Scans of ships destroyed in the Battle of Jutland 99 years ago have been made for the first time using 21st Century technology, Royal Navy informed.
The colourful three-dimensional images made by Royal Navy survey ship HMS Echo show the twisted and battered wreck of HMS Invincible, one of 25 warships – 14 of them British – that were blown up on May 31, 1916.
The survey ship HMS Echo spent a week scouring the floor of the North Sea with her sonar suite.
Nick Hewitt, a historian with the National Museum of the Royal Navy who was on board HMS Echo for the work at Jutland, said the week surveying the battlefield of 1916 had helped to “build a picture of one of the greatest naval battles in history”.
“The condition of the wrecks varies enormously. Some have suffered badly from post-war attempts to salvage them, but others are astonishingly intact.
“HMS Defence in particular was ‘reduced to atoms’ according to one contemporary account, but the wreck was complete, upright and immediately recognisable by the distinctive profile of her secondary armament, still trained outboard towards her foes a century after the battle.”
During the Battle of Jutland 250 warships from the two navies clashed from the afternoon of May 31 1916 until the small hours of the following morning. When it was over, 25 ships were at the bottom of the North Sea and more than 8,500 men were dead, three quarters of them Britons, Royal Navy said.
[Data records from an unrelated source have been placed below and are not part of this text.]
/-- L3, L4, L5, L7. -/
theorem test_load_bad_images :
    loaded [] = (none, some .noOrigin) ∧ loaded [0x30] = (none, some .truncatedWord) ∧
    loaded [0x30, 0x00, 0x12] = (none, some .truncatedWord) ∧
    loaded [0xFF, 0xFF, 0x00, 0x01, 0x00, 0x02] = (none, some .overflow) := by decide

/-- `State.reset` is the launch of the image that loads nothing, with the chosen parameters (log 12). -/
theorem test_reset_is_a_launch : launch Params.chosen (some [0x30, 0x00]) = .ok State.reset := rfl

/-- The word placed at reset's first fetch runs (ADD R0, R1, R2). -/
theorem test_withFetchWord_runs :
    view (fun t => (t.ir, t.pc)) (step (State.reset.withFetchWord 16 0x1042)) = some (0x1042#16, 0x3001#16) := by decide

theorem test_deliver_is_last_in_line :
    ((base.deliver (.byte 1#8)).deliver .endOfInput).input = [.byte 1#8, .endOfInput] := by decide

theorem test_memory_stays_canonical :
    ((base.memWrite 5#16 1#16).memWrite 3#16 2#16).mem = ⟨[(3, 2#16), (5, 1#16)]⟩ ∧
    ((base.memWrite 5#16 1#16).memWrite 5#16 0#16).mem = Memory.empty ∧
    (base.memWrite 0xFFFF#16 1#16).mem.wf = true ∧ Memory.wf ⟨[(5, 1#16), (3, 2#16)]⟩ = false := by decide

/-! ### Witnesses: for each statement with hypotheses, a case that meets them together -/

theorem ready_fetching (a w : Word) : (fetching a w).ReadyToFetch := ⟨rfl, rfl, rfl⟩

theorem noAbort_of_none {s : State} (h : s.abortAfter = none) (k : Nat) : s.NoAbortFor k := by
  intro n hn
  rw [h] at hn
  cases hn

theorem noAbort_of_some {s : State} {k : Nat} (h : s.abortAfter = some k) : s.NoAbortFor k := by
  intro n hn
  rw [h] at hn
  cases hn
  exact Nat.le_refl k

theorem witness_DecodeOfEncodeIsIdentity :
    (Instr.trap 0x26#8).WellFormed ∧ (Instr.trap 0xFF#8).WellFormed ∧ (Instr.ldr 7 7 0b111111#6).WellFormed := by decide

theorem witness_TrapWordCarriesItsLowByte : (0xFF25#16).extractLsb' 12 4 = 0b1111#4 := by decide

theorem witness_SignExtensionReplicatesTheSignBit :
    (5 ∈ [5, 6, 9, 11] ∧ sext 0b10000#5 = 0xFFF0#16) ∧ (6 ∈ [5, 6, 9, 11] ∧ sext 0b011111#6 = 0x001F#16) ∧
    (9 ∈ [5, 6, 9, 11] ∧ sext 0x100#9 = 0xFF00#16) ∧ (11 ∈ [5, 6, 9, 11] ∧ sext 0x3FF#11 = 0x03FF#16) := by decide

/-- V12 to V16: each clause of the flag rule at the ends of its range. -/
theorem witness_SetccFollowsTheWord :
    condOf 0x0000#16 = .z ∧ condOf 0x0001#16 = .p ∧ condOf 0x7FFF#16 = .p ∧ condOf 0x8000#16 = .n ∧ condOf 0xFFFF#16 = .n := by
  decide

theorem witness_SetccFollowsTheWord_dr : (∃ t, exec (.lea 0 5#9) base = .next t) ∧ Instr.flagDest (.lea 0 5#9) = some 0 :=
  ⟨⟨_, rfl⟩, rfl⟩

theorem witness_OnlySevenInstructionsSetTheFlag :
    (∃ t, exec (.lea 0 5#9) base = .next t ∧ Instr.flagDest (.lea 0 5#9) = some 0) ∧
    (∃ t, exec .trapGetc base = .next t ∧ Instr.flagDest .trapGetc = none) ∧
    (∃ t, step (serving 0xF021#16 .outEmit) = .next t ∧ (serving 0xF021#16 .outEmit).dstate ≠ .idle) ∧
    (∀ nzp off, Instr.lea 0 5#9 ≠ .br nzp off) :=
  ⟨⟨_, rfl, rfl⟩, ⟨_, rfl, rfl⟩, next_of_view (by decide), by intro _ _ h; cases h⟩

/-- The opcode hypotheses of the per-instruction decode clauses, in the order of the opcode map. -/
theorem witness_opcode_hypotheses :
    (0x0803#16).extractLsb' 12 4 = 0b0000#4 ∧ (0x1642#16).extractLsb' 12 4 = 0b0001#4 ∧
    (0x2202#16).extractLsb' 12 4 = 0b0010#4 ∧ (0x3204#16).extractLsb' 12 4 = 0b0011#4 ∧
    ((0x4804#16).extractLsb' 12 4 = 0b0100#4 ∧ (0x4804#16).getLsbD 11 = true) ∧
    ((0x40C0#16).extractLsb' 12 4 = 0b0100#4 ∧ (0x40C0#16).getLsbD 11 = false) ∧
    (0x5642#16).extractLsb' 12 4 = 0b0101#4 ∧ (0x673E#16).extractLsb' 12 4 = 0b0110#4 ∧
    (0x74DF#16).extractLsb' 12 4 = 0b0111#4 ∧ (0x8000#16).extractLsb' 12 4 = 0b1000#4 ∧
    (0x92BF#16).extractLsb' 12 4 = 0b1001#4 ∧ (0xA401#16).extractLsb' 12 4 = 0b1010#4 ∧
    (0xB201#16).extractLsb' 12 4 = 0b1011#4 ∧ (0xC1C0#16).extractLsb' 12 4 = 0b1100#4 ∧
    (0xDEAD#16).extractLsb' 12 4 = 0b1101#4 ∧ (0xE005#16).extractLsb' 12 4 = 0b1110#4 := by decide

theorem witness_AddWritesTheSum : (0x1642#16).extractLsb' 12 4 = 0b0001#4 ∧ (0x165F#16).extractLsb' 12 4 = 0b0001#4 := by decide

theorem witness_AndWritesTheConjunction : (0x5642#16).extractLsb' 12 4 = 0b0101#4 ∧ (0x567F#16).extractLsb' 12 4 = 0b0101#4 := by
  decide

theorem witness_NotWritesTheComplement : (0x92BF#16).extractLsb' 12 4 = 0b1001#4 := by decide

theorem witness_LdLoadsPcRelative : (0x2FFF#16).extractLsb' 12 4 = 0b0010#4 := by decide

theorem witness_LdiLoadsThroughThePointer : (0xA401#16).extractLsb' 12 4 = 0b1010#4 := by decide

theorem witness_LdrLoadsBasePlusOffset : (0x673E#16).extractLsb' 12 4 = 0b0110#4 := by decide

theorem witness_LeaWritesTheAddress :
    (0xE005#16).extractLsb' 12 4 = 0b1110#4 ∧ ∃ t, exec (.lea 0 5#9) base = .next t := ⟨by decide, _, rfl⟩

theorem witness_StStoresPcRelative :
    (0x3204#16).extractLsb' 12 4 = 0b0011#4 ∧ ∃ t, exec (.st 1 0#9) base = .next t := ⟨by decide, _, rfl⟩

theorem witness_StiStoresThroughThePointer : (0xB201#16).extractLsb' 12 4 = 0b1011#4 := by decide

theorem witness_StrStoresBasePlusOffset : (0x74DF#16).extractLsb' 12 4 = 0b0111#4 := by decide

/-- The load from the stored address, and one from its neighbour. -/
theorem witness_LoadAfterStoreReadsTheStoredWord :
    (∃ t, exec (.str 1 2 31#6) base = .next t) ∧ eaBaseOffset 2 31#6 base = eaBaseOffset 2 31#6 base ∧
    eaBaseOffset 2 0b100000#6 base ≠ eaBaseOffset 2 31#6 base := ⟨⟨_, rfl⟩, rfl, by decide⟩

/-- Two orders of writing lead to memories that read alike. -/
theorem witness_CanonicalMemoriesReadAlikeAreEqual :
    ((Memory.empty.set 5 1#16).set 3 2#16).wf = true ∧ ((Memory.empty.set 3 2#16).set 5 1#16).wf = true ∧
    ∀ a : Word, ((Memory.empty.set 5 1#16).set 3 2#16).get a.toNat = ((Memory.empty.set 3 2#16).set 5 1#16).get a.toNat := by
  have h : (Memory.empty.set 5 1#16).set 3 2#16 = (Memory.empty.set 3 2#16).set 5 1#16 := by decide
  exact ⟨by decide, by decide, fun a => by rw [h]⟩

theorem witness_BrTestsTheSelectedFlags : (0x0803#16).extractLsb' 12 4 = 0b0000#4 := by decide

theorem witness_JmpGoesToTheRegister : (0xCE3F#16).extractLsb' 12 4 = 0b1100#4 := by decide

theorem witness_JsrLinksAndJumps : (0x4C00#16).extractLsb' 12 4 = 0b0100#4 ∧ (0x4C00#16).getLsbD 11 = true := by decide

theorem witness_JsrrLinksBeforeReadingTheBase :
    (0x41C0#16).extractLsb' 12 4 = 0b0100#4 ∧ (0x41C0#16).getLsbD 11 = false ∧ (6 : Reg) ≠ 7 ∧ (7 : Reg) = 7 := by decide

theorem witness_OnlyFourInstructionsMovePc :
    ((fetching 0xFFFF#16 0x0201#16).ReadyToFetch ∧ ∃ t, step (fetching 0xFFFF#16 0x0201#16) = .next t ∧ t.pc = 0x0001#16) ∧
    ((serving 0xF021#16 .outEmit).dstate ≠ .idle ∧ ∃ t, step (serving 0xF021#16 .outEmit) = .next t ∧ t.pc = 0x3001#16) :=
  ⟨⟨ready_fetching _ _, next_of_view (by decide)⟩, by decide, next_of_view (by decide)⟩

theorem witness_RegistersChangeOnlyAsNamed :
    (∃ t, step (fetching 0x3000#16 0x4800#16) = .next t ∧ t.reg 7 ≠ (fetching 0x3000#16 0x4800#16).reg 7) ∧
    (∃ t, step (fetching 0x3000#16 0xE005#16) = .next t ∧ t.reg 0 ≠ (fetching 0x3000#16 0xE005#16).reg 0) ∧
    (∃ t, step (fed [.byte 0xFF#8] (serving 0xF020#16 .getcWait)) = .next t ∧
      t.reg 0 ≠ (fed [.byte 0xFF#8] (serving 0xF020#16 .getcWait)).reg 0) ∧
    (∃ t, step (serving 0xF023#16 (.inEcho 1#8)) = .next t ∧ t.reg 0 ≠ (serving 0xF023#16 (.inEcho 1#8)).reg 0) :=
  ⟨next_of_view (by decide), next_of_view (by decide), next_of_view (by decide), next_of_view (by decide)⟩

theorem witness_MemoryChangesOnlyAtTheStoreAddress :
    ∃ t, step ((fetching 0x3000#16 0x3200#16).setReg 1 0xF025#16) = .next t ∧
      t.memRead 0x3001#16 ≠ ((fetching 0x3000#16 0x3200#16).setReg 1 0xF025#16).memRead 0x3001#16 := next_of_view (by decide)

/-- M13, with the abort as early as the statement lets it come. -/
theorem witness_StoreIsSeenByTheNextFetch_st :
    let s := ((fetching 0x3000#16 0x3200#16).setReg 1 0xF025#16).scheduleAbort 2
    s.ReadyToFetch ∧ s.NoAbortFor 2 ∧ Instr.storeSource (decode (s.memRead s.pc)) = some 1 ∧
    Instr.storeAddress (decode (s.memRead s.pc)) s.fetch = some (s.pc + 1#16) :=
  ⟨⟨rfl, rfl, rfl⟩, noAbort_of_some rfl, by decide, by decide⟩

/-- STI R1, #1 at the last address, its pointer naming the wrapped A + 1. -/
theorem witness_StoreIsSeenByTheNextFetch_sti :
    let s := (fetching 0xFFFF#16 0xB201#16).memWrite 0x0001#16 0x0000#16
    s.ReadyToFetch ∧ s.NoAbortFor 2 ∧ Instr.storeSource (decode (s.memRead s.pc)) = some 1 ∧
    Instr.storeAddress (decode (s.memRead s.pc)) s.fetch = some (s.pc + 1#16) :=
  ⟨⟨rfl, rfl, rfl⟩, noAbort_of_none rfl 2, by decide, by decide⟩

/-- STR R2, R3, #31. -/
theorem witness_StoreIsSeenByTheNextFetch_str :
    let s := (fetching 0x3000#16 0x74DF#16).setReg 3 0x2FE2#16
    s.ReadyToFetch ∧ s.NoAbortFor 2 ∧ Instr.storeSource (decode (s.memRead s.pc)) = some 2 ∧
    Instr.storeAddress (decode (s.memRead s.pc)) s.fetch = some (s.pc + 1#16) :=
  ⟨⟨rfl, rfl, rfl⟩, noAbort_of_none rfl 2, by decide, by decide⟩

theorem witness_FetchOverwritesTheInstructionRegister : base.ReadyToFetch := ⟨rfl, rfl, rfl⟩

/-- Each side of each range of codes. -/
theorem witness_TrapStartsTheServiceOfItsCode :
    (0x1F#8).toNat < 0x20 ∧ (0x20 ≤ (0x20#8).toNat ∧ (0x20#8).toNat ≤ 0x25) ∧ (0x20 ≤ (0x25#8).toNat ∧ (0x25#8).toNat ≤ 0x25) ∧
    0x25 < (0x26#8).toNat := by decide

theorem witness_ServiceInstructionsEnterTheirService :
    (Instr.trapPuts, DState.putsScan (base.reg 0)) ∈
      [(Instr.trapGetc, DState.getcWait), (.trapOut, .outEmit), (.trapPuts, .putsScan (base.reg 0)), (.trapIn, .inPrompt 0),
        (.trapPutsp, .putspLo (base.reg 0)), (.trapHalt, .haltNotice 0)] := by decide

theorem witness_GetcReadsOneByte :
    (let s := (fed [.byte 0xFF#8] (fetching 0x3000#16 0xF120#16)).scheduleAbort 2
     s.ReadyToFetch ∧ s.NoAbortFor 2 ∧ decode (s.memRead s.pc) = .trapGetc ∧ s.input = .byte 0xFF#8 :: []) ∧
    (let s := fed [.endOfInput] (fetching 0x3000#16 0xF020#16)
     s.ReadyToFetch ∧ s.NoAbortFor 2 ∧ decode (s.memRead s.pc) = .trapGetc ∧ s.input = .endOfInput :: []) :=
  ⟨⟨⟨rfl, rfl, rfl⟩, noAbort_of_some rfl, by decide, rfl⟩, ⟨⟨rfl, rfl, rfl⟩, noAbort_of_none rfl 2, by decide, rfl⟩⟩

theorem witness_OutEmitsTheLowByteOfR0 :
    (fetching 0x3000#16 0xF021#16).ReadyToFetch ∧ (fetching 0x3000#16 0xF021#16).NoAbortFor 2 ∧
    decode ((fetching 0x3000#16 0xF021#16).memRead (fetching 0x3000#16 0xF021#16).pc) = .trapOut :=
  ⟨⟨rfl, rfl, rfl⟩, noAbort_of_none rfl 2, by decide⟩

/-- T9: a string that wraps at 0xFFFF. -/
def putsState : State :=
  (((fetching 0x3000#16 0xF022#16).memWrite 0xFFFF#16 0x0041#16).memWrite 0x0000#16 0x0042#16).setReg 0 0xFFFF#16

theorem witness_PutsPrintsUpToTheZeroCell :
    putsState.ReadyToFetch ∧ putsState.NoAbortFor 4 ∧ decode (putsState.memRead putsState.pc) = .trapPuts ∧
    (∀ k, (h : k < [0x0041#16, 0x0042#16].length) →
      putsState.memRead (putsState.reg 0 + BitVec.ofNat 16 k) = [0x0041#16, 0x0042#16][k] ∧ [0x0041#16, 0x0042#16][k] ≠ 0x0000#16) ∧
    putsState.memRead (putsState.reg 0 + BitVec.ofNat 16 2) = 0x0000#16 :=
  ⟨⟨rfl, rfl, rfl⟩, noAbort_of_none rfl 4, by decide, by decide, by decide⟩

/-- T7: the empty string. -/
theorem witness_PutsPrintsUpToTheZeroCell_empty :
    let s := (fetching 0x3000#16 0xF022#16).setReg 0 0x4000#16
    s.ReadyToFetch ∧ s.NoAbortFor 2 ∧ decode (s.memRead s.pc) = .trapPuts ∧
    (∀ k, (h : k < ([] : List Word).length) →
      s.memRead (s.reg 0 + BitVec.ofNat 16 k) = ([] : List Word)[k] ∧ ([] : List Word)[k] ≠ 0x0000#16) ∧
    s.memRead (s.reg 0 + BitVec.ofNat 16 0) = 0x0000#16 :=
  ⟨⟨rfl, rfl, rfl⟩, noAbort_of_none rfl 2, by decide, by decide, by decide⟩

/-- Memory with the word 1 in every one of `n` cells from address 0 on. -/
def onesMemory (n : Nat) : Memory := ⟨(List.range n).map (fun a => (a, 1#16))⟩

theorem lookup_ones {a : Nat} {l : List Nat} (h : a ∈ l) : Memory.lookup a (l.map (fun a => (a, 1#16))) = 1#16 := by
  induction l with
  | nil => cases h
  | cons b l ih =>
    simp only [List.map_cons, Memory.lookup]
    split
    · rfl
    · next hne => exact ih (by simpa [Ne.symm hne] using h)

/-- Scanning from 0xFFFF over `onesMemory n`, with the abort after nine steps. -/
def onesState (n : Nat) : State :=
  { serving 0xF022#16 (.putsScan 0xFFFF#16) with mem := onesMemory n, abortAfter := some 9 }

theorem memRead_onesState {n : Nat} {x : Word} (h : x.toNat < n) : (onesState n).memRead x = 1#16 :=
  lookup_ones (List.mem_range.2 h)

theorem witness_PutsWithoutTerminatorNeverEnds :
    (onesState 65536).estate = .running ∧ (onesState 65536).dstate = .putsScan 0xFFFF#16 ∧ (onesState 65536).NoAbortFor 9 ∧
    ∀ x, (onesState 65536).memRead x ≠ 0x0000#16 :=
  ⟨rfl, rfl, noAbort_of_some rfl, fun x => by rw [memRead_onesState x.isLt]; decide⟩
More than 1,000 of those Royal Navy dead were killed when battle-cruiser Invincible was torn apart when a German shell plunged through the roof of Q turret. The resulting fire detonated her magazines.
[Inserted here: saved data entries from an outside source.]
-- ==== Sys2Proof/Syntax.lean ====
section
/-! DEFINITION. The commands of the module: one constructor per row of the table of operations and events
(spec/opcode_table.json), with what the surroundings give the step: the unit it happens at, the data that arrives, the
reading that is taken. -/

namespace Sys2Proof

open Sys2Proof.Machine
A dozen miles from the wreck of the Invincible HMS Echo also surveyed the remains of cruiser HMS Defence – her bow separate from her hull, and the wreck of HMS Queen Mary which suffered the same fate as Invincible.
Echo visited the 21 of the 25 sites where Jutland wrecks are believed to be – based on previous expeditions, eyewitness accounts and contemporary charts – and found nine hulls positively identified as vessels lost in the battle. They also located the wreck of an oil rig support boat which sank following a fire in the 1980s.
“The week has been a poignant reminder of the sacrifices the Royal Navy made in protecting our nation during World War 1,” said Echo’s Commanding Officer Cdr Phillip Newell.
“The loss of nearly 10,000 sailors over two days seems unbelievable today, and I’m very humbled to have surveyed the wrecks of both British and German warships where so many men lost their lives.”
All the data will be provided to the UK Hydrographic Office in Taunton to allow them to update maritime charts used by most of the world’s seafarers, while the week of surveying was also recorded by a film crew from True North Productions for a documentary to coincide with next year’s centenary, Royal Navy added.